Collected data entries
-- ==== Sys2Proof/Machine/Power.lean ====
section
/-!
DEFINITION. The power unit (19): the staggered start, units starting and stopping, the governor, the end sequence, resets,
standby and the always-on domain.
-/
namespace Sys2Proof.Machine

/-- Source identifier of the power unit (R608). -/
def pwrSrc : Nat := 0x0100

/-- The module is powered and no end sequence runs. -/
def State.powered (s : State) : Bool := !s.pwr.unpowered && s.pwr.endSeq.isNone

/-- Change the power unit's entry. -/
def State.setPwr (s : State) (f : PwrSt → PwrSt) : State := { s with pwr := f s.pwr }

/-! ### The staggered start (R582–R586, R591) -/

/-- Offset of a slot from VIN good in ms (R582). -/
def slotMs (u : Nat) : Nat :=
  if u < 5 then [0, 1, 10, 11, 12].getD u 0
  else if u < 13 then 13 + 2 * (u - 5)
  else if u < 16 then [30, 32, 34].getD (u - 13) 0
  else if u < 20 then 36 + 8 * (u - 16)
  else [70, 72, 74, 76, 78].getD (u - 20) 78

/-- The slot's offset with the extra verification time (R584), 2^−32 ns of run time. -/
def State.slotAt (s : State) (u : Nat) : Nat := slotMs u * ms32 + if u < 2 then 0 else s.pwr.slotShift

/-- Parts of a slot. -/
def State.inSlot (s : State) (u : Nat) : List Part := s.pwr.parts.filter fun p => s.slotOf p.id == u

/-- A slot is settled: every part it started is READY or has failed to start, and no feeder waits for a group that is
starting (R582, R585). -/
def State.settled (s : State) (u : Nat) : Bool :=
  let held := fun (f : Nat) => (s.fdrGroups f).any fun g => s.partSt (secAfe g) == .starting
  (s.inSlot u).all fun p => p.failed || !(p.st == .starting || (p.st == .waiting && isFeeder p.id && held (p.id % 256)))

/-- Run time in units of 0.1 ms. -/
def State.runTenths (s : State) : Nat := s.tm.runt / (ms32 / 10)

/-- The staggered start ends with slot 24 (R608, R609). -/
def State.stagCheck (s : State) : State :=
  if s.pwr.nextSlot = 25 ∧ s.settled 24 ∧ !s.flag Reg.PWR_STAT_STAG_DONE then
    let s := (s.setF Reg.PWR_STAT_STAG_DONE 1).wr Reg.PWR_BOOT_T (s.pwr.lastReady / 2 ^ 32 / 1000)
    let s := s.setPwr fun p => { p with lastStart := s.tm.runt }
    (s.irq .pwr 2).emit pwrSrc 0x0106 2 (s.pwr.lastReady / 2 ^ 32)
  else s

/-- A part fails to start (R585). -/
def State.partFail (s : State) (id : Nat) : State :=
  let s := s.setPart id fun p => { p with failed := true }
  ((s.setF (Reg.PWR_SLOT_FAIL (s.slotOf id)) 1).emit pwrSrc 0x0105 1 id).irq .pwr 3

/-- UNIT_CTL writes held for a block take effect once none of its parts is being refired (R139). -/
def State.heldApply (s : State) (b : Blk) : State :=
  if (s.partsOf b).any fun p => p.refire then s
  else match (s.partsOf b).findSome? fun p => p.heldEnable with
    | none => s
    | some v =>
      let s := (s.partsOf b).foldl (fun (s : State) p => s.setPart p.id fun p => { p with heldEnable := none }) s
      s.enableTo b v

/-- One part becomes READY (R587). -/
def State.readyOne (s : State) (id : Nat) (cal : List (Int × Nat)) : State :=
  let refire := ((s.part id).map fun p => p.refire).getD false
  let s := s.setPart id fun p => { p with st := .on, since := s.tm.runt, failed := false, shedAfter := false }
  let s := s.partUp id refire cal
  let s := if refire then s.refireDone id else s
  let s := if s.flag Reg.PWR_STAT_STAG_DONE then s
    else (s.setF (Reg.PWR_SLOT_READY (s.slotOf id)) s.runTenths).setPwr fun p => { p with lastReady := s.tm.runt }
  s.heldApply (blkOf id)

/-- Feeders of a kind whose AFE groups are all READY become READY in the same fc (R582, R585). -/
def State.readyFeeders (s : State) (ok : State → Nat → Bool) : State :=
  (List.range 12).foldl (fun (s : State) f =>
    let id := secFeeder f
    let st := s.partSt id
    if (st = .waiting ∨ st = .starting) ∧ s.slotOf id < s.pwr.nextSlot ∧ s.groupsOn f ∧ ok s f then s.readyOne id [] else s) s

> WORK TO BE COMPLETED
Check each line above for the string "false" and copy the ones that have it.

> RESULT
  let refire := ((s.part id).map fun p => p.refire).getD false
  let s := s.setPart id fun p => { p with st := .on, since := s.tm.runt, failed := false, shedAfter := false }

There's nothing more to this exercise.